Not all stalls are being paid for. So the horses in the stalls matters because the correct owner has to be invoiced. Trainers bring the horses in late at night so it makes it hard if an employee to be there to unlock the stall at 2 am.... Why someone would be bringing a horse to the farm at that time makes no sense to me but that's what happens hahaha

the trainers are supposed to tell me when a horse comes and goes. if they don't tell me we usually notice eventually that there is a knew horse, or we find out the following month when I get a sheet from the trainers of all the horses. 

there is a day rate if they are at the farm for less then a month.


----------



## churumbeque (Dec 20, 2009)

Alyssat said:


> Not all stalls are being paid for. So the horses in the stalls matters because the correct owner has to be invoiced. Trainers bring the horses in late at night so it makes it hard if an employee to be there to unlock the stall at 2 am.... Why someone would be bringing a horse to the farm at that time makes no sense to me but that's what happens hahaha
> 
> the trainers are supposed to tell me when a horse comes and goes. if they don't tell me we usually notice eventually that there is a knew horse, or we find out the following month when I get a sheet from the trainers of all the horses.
> 
> there is a day rate if they are at the farm for less then a month.

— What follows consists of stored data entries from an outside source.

/-- AGC_BLOCK: 16 samples of a port whose quad's field is on pass the front end into the decimator; the gain moves while it is
free, and clipping in the hunt or finish phase counts once in an exchange (R155, R156, R159, R160, R231, R232). A calibration
step holds the gain it forced (R302). -/
def execAgcBlock (p : Port) (samples : List Cx) (s : State) : Host.Outcome State Fault Refusal :=
  let q := quadOf p
  .next (if fieldIsOn s q && portPresent s p && decide (s.ports[p].agcAt ≤ s.ecyc ∧ samples.length = 16) then
    let s := checkFinish s q
    let r := frontEnd s p samples
    let b := keptBlock s p (s.ecyc - 160) r.1
    let s := s.updPort p (fun x => { x with agcAt := s.ecyc + 160, dsj := r.2, buf := b ++ x.buf })
    let s := if bitAt (s.reg (aPort p 0x12)) 5 || stepHolds s q then s
      else agcFree s p (powerOf 4294967296 r.1) (powerOf 1 samples)
    match portExch s p with
    | some x =>
      if samples.any clips && listening x && !s.ports[p].clip then
        bump (s.updPort p (fun y => { y with clip := true })) (aPort p 0x1A)
      else s
    | none => s
  else s)

/-- The canceller tracks: the field is on and no exchange holds it (R226). -/
def tracks (s : State) (p : Port) : Bool := portPresent s p && fieldIsOn s (quadOf p) && !dsjHeld s p

/-- A weight component held at its limits, int12 (R228, R245). -/
def weight (v : Int) : Int := clampTo (-2048) 2047 v

/-- Updates in a row with a component at one limit, after a move from `a` to `b` (R228). -/
def limitRun (n : Nat) (a b : Int) : Nat := if b = -2048 ∨ b = 2047 then (if a = b then n + 1 else 1) else 0

/-- The change of weight for RFC_MU and a residual: above 3 each step halves it (R226, R245). -/
def rfcChange (mu : Nat) (e : Cx) : Int × Int :=
  let r := Config.rfcStep (min mu 3) e.re e.im
  let d : Int := ((2 ^ (mu - 3) : Nat) : Int)
  (rdiv r.1 d, rdiv r.2 d)

/-- RESID: the residual at RXIN (R228, R230, R246). -/
def residByte (s : State) (p : Port) (e : Cx) : Nat :=
  byteOf (({ num := e.energy, den := fullSample } : Ratio).inSteps 2 - 2 * gainDb (gainOf s p) + 200)

/-- JAM: the self-jammer estimated from the weight, whose full scale is +13 dBm, to ±1.5 dB (R228, R246). -/
def jamByte (err : Fin 7) (a b : Int) : Nat :=
  byteOf (({ num := (a * a + b * b).toNat, den := fullWeight } : Ratio).inSteps 2 + 146 + (err.val : Int) - 3)

/-- RFC_UPDATE: 160 E-cycles after the last, the weight moves by the residual carrier measured ahead of the digital
canceller, while it tracks (R226, R228, R245). -/
def execRfcUpdate (p : Port) (e : Cx) (s : State) : Host.Outcome State Fault Refusal :=
  let s := checkFinish s (quadOf p)
  .next (if tracks s p && decide (s.ports[p].rfcAt ≤ s.ecyc) then
    let c := s.reg (aPort p 0x08)
    let w := s.reg (aPort p 0x09)
    let a0 := sext 12 (fld w 11 0)
    let b0 := sext 12 (fld w 27 16)
    let d := rfcChange (fld c 3 1) e
    let a := if bitAt c 0 then weight (a0 + d.1) else 0
    let b := if bitAt c 0 then weight (b0 + d.2) else 0
    let jam := jamByte (Config.jamError s.free) a b
    let res := residByte s p e
    let s := (s.updPort p (fun x => { x with
      rfcAt := s.ecyc + 160, rfcRunI := limitRun x.rfcRunI a0 a, rfcRunQ := limitRun x.rfcRunQ b0 b })).spend
    let s := s.setReg (aPort p 0x09) (put 0 12 (toBits 12 a) ||| put 16 12 (toBits 12 b))
    (s.setRegFld (aPort p 0x0C) 7 0 jam).setRegFld (aPort p 0x0C) 15 8 res
  else s)

/-- RFC_SAT: a component has stood at its limit for 16 consecutive updates (R228). -/
def execRfcSat (p : Port) (s : State) : Host.Outcome State Fault Refusal :=
  .next (if 16 ≤ s.ports[p].rfcRunI ∨ 16 ≤ s.ports[p].rfcRunQ then s.setRegBit (aPort p 0x0B) 8 true else s)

a stall that isn't occupied should be locked. They should alert you during the day so the stall can be unlocked for a late arrival and they pay from that day on.
What I am saying is a horse is there for a certain amount of days and they pay. Why does it matter if to horses get there stalls swapped. Would you really know out of 150 horses which is which? They shouldn't be using a totally new stall as those should be locked.


----------



## ShirtHotTeez (Sep 23, 2014)

If everyone is using all the stalls so that everyone is responsible for cleaning them, no one will clean them then no one will be responsible. These people are taking advantage of a system that is slack. You will get resistance changing it, but you are right so stick to your guns. Tighter management will make it easier for you and if the boarders don't like it they can discuss the problem. If they are offering constructive ideas you can take it on board but if they are just being pushy they can find somewhere else. If they rebel by being constantly difficult, put in place notice to leave, you don't need them.


----------